Olumlu taahhütler ve istenen birkaç ticari ve ekonomik anlaşma olmadan gelişmekte olan ülkelere devretmeye hazır değillerdir. Genellikle, şartları gelişmekte olan ülkelerin bakış açısından makul değildir. NIEO, gelişmiş teknolojinin gelişmiş ülkelere gelişmekte olan ülkelere transferini sistematikleştirmek ve kolaylaştırmak için duruyor.

6. Çokuluslu Şirketlerin zararlı özelliklerini kontrol etme:

Çok uluslu birkaç şirket uluslararası ekonomi, ticaret, teknoloji ve endüstriyel üretimde büyük bir rol oynamaktadır. Uluslararası patentlerin çoğunu ileri teknoloji konusunda kontrol ediyorlar. Bunlar, gelişmiş ülkelerin uluslararası ekonomi ve ticaret üzerindeki kontrollerini sürdürmelerinin yanı sıra, gelişmekte olan ülkelerin ekonomilerini ve politikalarını yönlendirmek ve kontrol etmek için araçlar olarak hareket ediyorlar.

Gelişmekte olan ülkeler kendilerini bu teknolojiyi devretmek için en önemli kanallar olan ÇUŞ'lardan gerekli teknolojiyi ithal etmeye zorlanmış buluyorlar, bu gelişmekte olan ülkeler için yüksek maliyetler ve ağır yükler içeriyor. Yoksul ekonomik kaynaklar ve yoksulluğun büyük olmasından dolayı, gelişmekte olan ülkeler, çokuluslu şirketlerden teknoloji satın almayı çok zor buluyor. ÇUŞ'lerin iç pazarlarına, ekonomilerine, sosyal ve kültürel değerlerine ve karar vermelerine müdahale etmeleri korkusu, ÇKŞ'lerle başa çıkmalarını önler.

Çokuluslu Ülkelerin uluslararası ekonomideki rolü, gelişmiş ve gelişmekte olan ülkeler arasındaki açığı sürdürme ve arttırma kaynağı olduğu için zarar vermektedir. Bunlar her zaman fakir ülkeler üzerindeki zenginlerin neo-sömürgeciliği enstrümanları olarak hareket etti. Gelişmekte olan ülkeler ÇUŞ'lerin tehditlerine son vermek istiyor.
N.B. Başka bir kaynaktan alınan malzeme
-- ==== Sys2Proof/Config.lean ====
section
/-! DEFINITION. The identity of the block (`00_scope.md` R2), and what the spec leaves open: the latency of a command and the contents of the
hidden loop registers outside a running `SMUL`. The two open values are constants with no body, so nothing can be proved of them. -/

namespace Sys2Proof

/-- The identity a model should record (`00_scope.md` R2). -/
structure Identity where
  block : String
  repository : String
  /-- The one source document (R4). -/
  document : String
  commandSet : String
  /-- `W` (R8). -/
  width : Nat
  /-- Extensions and options: "There are no extensions or options" (R2). -/
  options : List String
deriving DecidableEq, Repr

/-- ECPE's identity (R2): block, repository, source document, command set, width. -/
def Config.identity : Identity where
  block := "ECPE"
  repository := "markxueyuan/elliptic_curve"
  document := "the source, a v7 software re-implementation specification"
  commandSet := "ECPE-1"
  width := 256
  options := []

/-- `LAT − 1` of a command for which the environment's schedule (`State.lats`) names no latency: any natural number
(`70_reset_and_hazards.md` R257: `1 ≤ LAT < ∞`; `93_implementation_defined.md` U18). It may depend on the command and on every operand value,
secret ones too (R257, R259), so its arguments are the fresh counter of the state, the command word, and the registers a command can read. -/
opaque Config.latency (fresh : Nat) (command : Word) (curve : Machine.Curve) (f : Vector Wide 8) (q : Vector Machine.PointRec 4) : Nat

/-- The contents of `ACC`, `CUR`, `KSH` outside a running `SMUL`: any value (`10_state.md` R42, `93_implementation_defined.md` U16).
The argument is the fresh counter of the state. -/
opaque Config.freeLoop : Nat → Machine.LoopRegs

end Sys2Proof
end

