-- ==== Sys2Proof/Decode.lean ====
section
/-! DEFINITION. The command word: its fields (`30_encoding.md` R90, R94), the six formats (R93), the decoder (total, R96, with a
name for each class of illegal word of R97), the encoder (R102), and the assembler's forms and pseudo-instructions (R100, R101). -/

namespace Sys2Proof

/-- Why a word is illegal: the classes (a) to (e) of R97. All behave the same way (fault `IllegalCommand`). -/
inductive Illegal where
  /-- (a) `op` is none of the ten opcodes. -/
  | reservedOpcode
  /-- (b) the field `zero` is not 0. -/
  | zeroField
  /-- (c) an `F` index field is 8 or more. -/
  | fIndex
  /-- (d) a `Q` index field is 4 or more. -/
  | qIndex
  /-- (e) an unused field is not 0. -/
  | unusedField
deriving DecidableEq, Repr

/-- `op = w[7:0]` (R94). -/
def opField (w : Word) : BitVec 8 := w.extractLsb' 0 8

/-- `rd = w[11:8]` (R94). -/
def rdField (w : Word) : BitVec 4 := w.extractLsb' 8 4

/-- `rs1 = w[15:12]` (R94). -/
def rs1Field (w : Word) : BitVec 4 := w.extractLsb' 12 4

/-- `rs2 = w[19:16]` (R94). -/
def rs2Field (w : Word) : BitVec 4 := w.extractLsb' 16 4

/-- `zero = w[31:20]` (R94). -/
def zeroField (w : Word) : BitVec 12 := w.extractLsb' 20 12

/-- A field used as an `F` index: legal values 0..7 (R91). -/
def fIndexOf (x : BitVec 4) : Except Illegal FReg :=
  if h : x.toNat < 8 then .ok ⟨x.toNat, h⟩ else .error .fIndex

/-- A field used as a `Q` index: legal values 0..3 (R91). -/
def qIndexOf (x : BitVec 4) : Except Illegal QReg :=
  if h : x.toNat < 4 then .ok ⟨x.toNat, h⟩ else .error .qIndex

/-- An unused field: the legal value is 0 (R91). -/
def unusedOf (x : BitVec 4) : Except Illegal Unit :=
  if x = 0 then .ok () else .error .unusedField

/-- Format `F3`: `rd`, `rs1`, `rs2` are `F` indices (R93). -/
def decodeF3 (mk : FReg → FReg → FReg → Instr) (w : Word) : Except Illegal Instr := do
  let d ← fIndexOf (rdField w)
  let a ← fIndexOf (rs1Field w)
  let b ← fIndexOf (rs2Field w)
  return mk d a b

/-- Format `F2`: `rd`, `rs1` are `F` indices, `rs2` is unused (R93). -/
def decodeF2 (mk : FReg → FReg → Instr) (w : Word) : Except Illegal Instr := do
  let d ← fIndexOf (rdField w)
  let a ← fIndexOf (rs1Field w)
  unusedOf (rs2Field w)
  return mk d a

/-- Format `PN`: `rd` is a `Q` index, `rs1`, `rs2` are `F` indices (R93). -/
def decodePN (mk : QReg → FReg → FReg → Instr) (w : Word) : Except Illegal Instr := do
  let d ← qIndexOf (rdField w)
  let x ← fIndexOf (rs1Field w)
  let y ← fIndexOf (rs2Field w)
  return mk d x y

/-- Format `P1`: `rd` is a `Q` index, `rs1`, `rs2` are unused (R93). -/
def decodeP1 (mk : QReg → Instr) (w : Word) : Except Illegal Instr := do
  let d ← qIndexOf (rdField w)
  unusedOf (rs1Field w)
  unusedOf (rs2Field w)
  return mk d

/-- Format `P3`: `rd`, `rs1`, `rs2` are `Q` indices (R93). -/
def decodeP3 (mk : QReg → QReg → QReg → Instr) (w : Word) : Except Illegal Instr := do
  let d ← qIndexOf (rdField w)
  let a ← qIndexOf (rs1Field w)
  let b ← qIndexOf (rs2Field w)
  return mk d a b

/-- Format `PS`: `rd`, `rs1` are `Q` indices, `rs2` is an `F` index (R93). -/
def decodePS (mk : QReg → QReg → FReg → Instr) (w : Word) : Except Illegal Instr := do
  let d ← qIndexOf (rdField w)
  let a ← qIndexOf (rs1Field w)
  let k ← fIndexOf (rs2Field w)
  return mk d a k

/-- The decoder: total on all 32-bit words (R96), the opcode map of R92, an illegal word rejected with a name (R97). -/
def decode (w : Word) : Except Illegal Instr :=
  if zeroField w ≠ 0 then .error .zeroField
  else
    match (opField w).toNat with
    | 0x10 => decodeF3 .fadd w
    | 0x11 => decodeF3 .fsub w
    | 0x12 => decodeF3 .fmul w
    | 0x13 => decodeF3 .fdiv w
    | 0x14 => decodeF2 .finv w
    | 0x15 => decodeF3 .fpow w
    | 0x20 => decodePN .pnew w
    | 0x21 => decodeP1 .pinf w
    | 0x22 => decodeP3 .padd w
    | 0x30 => decodePS .smul w
    | _ => .error .reservedOpcode

/-- `word = op | (rd << 8) | (rs1 << 12) | (rs2 << 16)` (R102). -/
def packWord (op rd rs1 rs2 : Nat) : Word :=
  BitVec.ofNat 32 op ||| (BitVec.ofNat 32 rd <<< 8) ||| (BitVec.ofNat 32 rs1 <<< 12) ||| (BitVec.ofNat 32 rs2 <<< 16)

/-- The encoding function of R102: unused fields are 0. -/
def encode : Instr → Word
  | .fadd d a b => packWord 0x10 d a b
  | .fsub d a b => packWord 0x11 d a b
  | .fmul d a b => packWord 0x12 d a b
  | .fdiv d a b => packWord 0x13 d a b
  | .finv d a => packWord 0x14 d a 0
  | .fpow d a e => packWord 0x15 d a e
  | .pnew d x y => packWord 0x20 d x y
  | .pinf d => packWord 0x21 d 0 0
  | .padd d a b => packWord 0x22 d a b
  | .smul d a k => packWord 0x30 d a k

/-- The pseudo-instruction `PDBL Qd, Qa`, which is `PADD Qd, Qa, Qa` (R101). -/
def pdbl (qd qa : QReg) : Instr := .padd qd qa qa

/-- The pseudo-instruction `FSQR Fd, Fa`, which is `FMUL Fd, Fa, Fa` (R101). -/
def fsqr (fd fa : FReg) : Instr := .fmul fd fa fa

/-- The name `Fi` (R100). -/
def fName (i : FReg) : String := "F" ++ toString i.val

/-- The name `Qj` (R100). -/
def qName (j : QReg) : String := "Q" ++ toString j.val

/-- A command as the assembler writes it: `MNEMONIC rd, rs1, rs2` with the operands its format uses (R100). -/
def asm (i : Instr) : String :=
  i.mnemonic ++ " " ++ String.intercalate ", " (match i with
    | .fadd d a b | .fsub d a b | .fmul d a b | .fdiv d a b | .fpow d a b => [fName d, fName a, fName b]
    | .finv d a => [fName d, fName a]
    | .pnew d x y => [qName d, fName x, fName y]
    | .pinf d => [qName d]
    | .padd d a b => [qName d, qName a, qName b]
    | .smul d a k => [qName d, qName a, fName k])

/-- The command word whose low `nbits` bits are those of `w` and whose other bits are 0. -/
def tableWord (nbits w : Nat) : Word := BitVec.ofNat 32 (w % 2 ^ nbits)

/-- What the decoder reads from an instruction whose bits are `w`, numbered as the opcode table numbers them: every command is
one 32-bit word (R99), so the bits of `w` are the bits of that word. -/
def decodeTableWord (nbits w : Nat) : Option Instr :=
  match decode (tableWord nbits w) with
  | .ok i => some i
  | .error _ => none

end Sys2Proof
end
7. Uluslararası İhracatta gelişmekte olan ülkeler için daha büyük ve kesin bir pay:

NIEO'nun bir diğer önemli teması, zengin ülkelerdeki ihracat pazarlarına gelişmiş erişimin güvence altına alınmasıdır. Mevcut sistem, adaletsizlerin fakirlere karşı gereğinden fazla lehinedir. Gelişmiş ülkeler ile gelişmekte olan ülkeler arasındaki büyük ekonomik ve endüstriyel farkın varlığında, GATT ve UNCTAD ve hatta DTÖ, uluslararası ekonomik ve ticaret sisteminde istenen etkiyi ve değişikliği üretmede başarısız olmuşlardır.

Gelişmiş ve gelişmekte olan ülkeler arasındaki düzensiz ve açık rekabet, geliştirilmekte olan sektörün dezavantajını her zaman tercih ettiği için uluslararası ticaret ilişkilerinin son derece zarar verici bir yönü olduğunu kanıtlamıştır. Küreselleşme, gelişmekte olan ülkelerin ekonomileri ve eylemleri üzerinde bir baskı kaynağı olmuştur. Üçüncü Dünya ülkeleri artık tüm uluslararası ihracat ve tarife tercihlerinde yeni bir ekonomik düzenin parçası olarak lehlerinde kesin ve sabit bir pay talep ediyor.